(Input)

-- ==== Sys2Proof/Machine/State.lean ====
section
/-! DEFINITION. The whole state of the block (spec/10_state.md R20 to R42), the reasons a step can stop,
and the state after block reset (10 R40, spec/70_reset_and_hazards.md R260). -/

namespace Sys2Proof.Machine

/-- The state of the block: the tuple of 10 R42, the registers below the step (10 R35), the lines of
10 R24, the micro-program space (20 R53) and the configuration (00 R6, R7; log 1); and the three fields
that are the model's own: `inWait` (log 10), `pins` (log 4), `draws` (log 4, log 7). -/
structure State where
  /-- The configuration; no step writes it. -/
  cfg : Config
  /-- The micro-programs; no step writes them (20 R53). -/
  rom : Rom
  /-- Whether PPD drives its outputs (10 R27). -/
  drv : Bool
  /-- Select, asserted low (10 R21). -/
  cs : Option Level
  /-- The discriminator (10 R22). -/
  dc : Option DcMode
  /-- The reset line to the panel (10 R23). -/
  rst : Option Level
  /-- `SCK`, `MOSI`, `SH`, `BC` (10 R24, R35). -/
  ser : Serial
  /-- `MODE` (10 R28). -/
  mode : Mode
  /-- `PHASE` (10 R29). -/
  phase : Phase
  /-- `STATUS` (10 R30). -/
  status : Status
  /-- `WARN_CNT` (10 R31). -/
  warnCnt : Nat
  /-- `PROG` (10 R32). -/
  prog : Option Prog
  /-- `UPC` (10 R32). -/
  upc : Nat
  /-- `dc_fresh` (10 R33). -/
  dcFresh : Bool
  /-- `BCNT` (10 R34). -/
  bcnt : Nat
  /-- `CCNT` (10 R34). -/
  ccnt : Nat
  /-- `PCNT` (10 R35). -/
  pcnt : Nat
  /-- `LEN` (10 R35). -/
  len : Nat
  /-- Whether the WAITRDY at `UPC` has begun (41 R126, "if entering this µop"). The model's own. -/
  inWait : Bool
  /-- `TMR`, the interval timer (10 R35, 60 R237), at 0 whenever a step ends (log 8). -/
  tmr : Nat
  /-- The frame buffer of the DISPLAYFRAME in progress, empty otherwise (10 R42). -/
  fb : Memory
  /-- The event trace, ghost (10 R39). -/
  trace : List Event
  /-- The clock in milliseconds, ghost (10 R39). -/
  now : Rat
  /-- The input lines the coming step samples. The model's own. -/
  pins : Pins
  /-- How many draws have been taken from the free values. The model's own. -/
  draws : Nat
deriving DecidableEq, Repr

/-- The faults of the model (60 R227): the machine stops. Each is safe: a stopped state satisfies no
claim, and none is reached from block reset (60 R227). -/
inductive Fault where
  /-- A pin write while `drv = 0`; raised by SETCMD, SETDAT, XFER, CMD, DAT, RSTW, HARDRESET, STREAM and
  the wire rows (40 R100 to R105, 41 R120). Safe. -/
  | notDriven
  /-- XFER without a discriminator write since the last byte (40 R102). Safe. -/
  | dcNotSet
  /-- XFER while select is not high (40 R102). Safe. -/
  | selectAlreadyLow
  /-- A word that is no micro-operation (30 R81 (b)); raised by the fetch, by PHASE with a code above 8
  and by the reserved kinds. Safe. -/
  | illegalUop
  /-- `MODE` holds its reserved code where DISPLAYFRAME or SLEEP reads it (10 R28). Safe. -/
  | badMode
  /-- `UPC` is at or past the end of the micro-program (10 R32 says it never is); raised by the fetch
  (log 3). Safe. -/
  | upcPastEnd
  /-- END, or an error end of WAITRDY, with `PROG = none`: there is no operation to end (42 R147, 42 R150;
  log 15). Safe. -/
  | noOperation
  /-- STREAM outside the display micro-program (44 R184 requires `PROG = Display`; log 14). Safe. -/
  | streamOutsideDisplay
deriving DecidableEq, Repr

/-- The refusals of the model. -/
inductive Refusal where
  /-- An instruction of the table without a meaning yet; raised by the dispatch only. Safe. -/
  | notModelled (mnemonic : String)
  /-- HARDRESET in a configuration whose holds are shorter than 20, 1, 20 ms (41 R123, 93 U1): no
  configuration of this hardware. Safe. -/
  | shortResetHold
deriving DecidableEq, Repr

/-- The input lines before the first sample: none asserted (log 4). -/
def Pins.inactive : Pins where
  rst := false
  reqValid := false
  reqOp := 0
  reqLen := 0
  fb := []
  cfgOk := false
  rdy := false

/-- The values of 10 R40 for a configuration and its micro-programs. -/
def State.resetWith (c : Config) (r : Rom) : State where
  cfg := c
  rom := r
  drv := false
  cs := none
  dc := none
  rst := none
  ser := Serial.reset
  mode := .unconfigured
  phase := .idle
  status := .none
  warnCnt := 0
  prog := none
  upc := 0
  dcFresh := false
  bcnt := 0
  ccnt := 0
  pcnt := 0
  len := 0
  inWait := false
  tmr := 0
  fb := []
  trace := []
  now := 0
  pins := Pins.inactive
  draws := 0

/-- The machine right after block reset (10 R40, 70 R260), for the hardware's configuration. -/
def State.reset : State := State.resetWith Config.hardware (Rom.ofConfig Config.hardware)

end Sys2Proof.Machine
end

(End Input)

**Problem description:** Set down, exactly as they appear above, all lines from the one that has "writes it. -/" down to the one that has "inWait : Bool", including those two and no others.

**Problem solution:**
  /-- The configuration; no step writes it. -/
  cfg : Config
  /-- The micro-programs; no step writes them (20 R53). -/
  rom : Rom
  /-- Whether PPD drives its outputs (10 R27). -/
  drv : Bool
  /-- Select, asserted low (10 R21). -/
  cs : Option Level
  /-- The discriminator (10 R22). -/
  dc : Option DcMode
  /-- The reset line to the panel (10 R23). -/
  rst : Option Level
  /-- `SCK`, `MOSI`, `SH`, `BC` (10 R24, R35). -/
  ser : Serial
  /-- `MODE` (10 R28). -/
  mode : Mode
  /-- `PHASE` (10 R29). -/
  phase : Phase
  /-- `STATUS` (10 R30). -/
  status : Status
  /-- `WARN_CNT` (10 R31). -/
  warnCnt : Nat
  /-- `PROG` (10 R32). -/
  prog : Option Prog
  /-- `UPC` (10 R32). -/
  upc : Nat
  /-- `dc_fresh` (10 R33). -/
  dcFresh : Bool
  /-- `BCNT` (10 R34). -/
  bcnt : Nat
  /-- `CCNT` (10 R34). -/
  ccnt : Nat
  /-- `PCNT` (10 R35). -/
  pcnt : Nat
  /-- `LEN` (10 R35). -/
  len : Nat
  /-- Whether the WAITRDY at `UPC` has begun (41 R126, "if entering this µop"). The model's own. -/
  inWait : Bool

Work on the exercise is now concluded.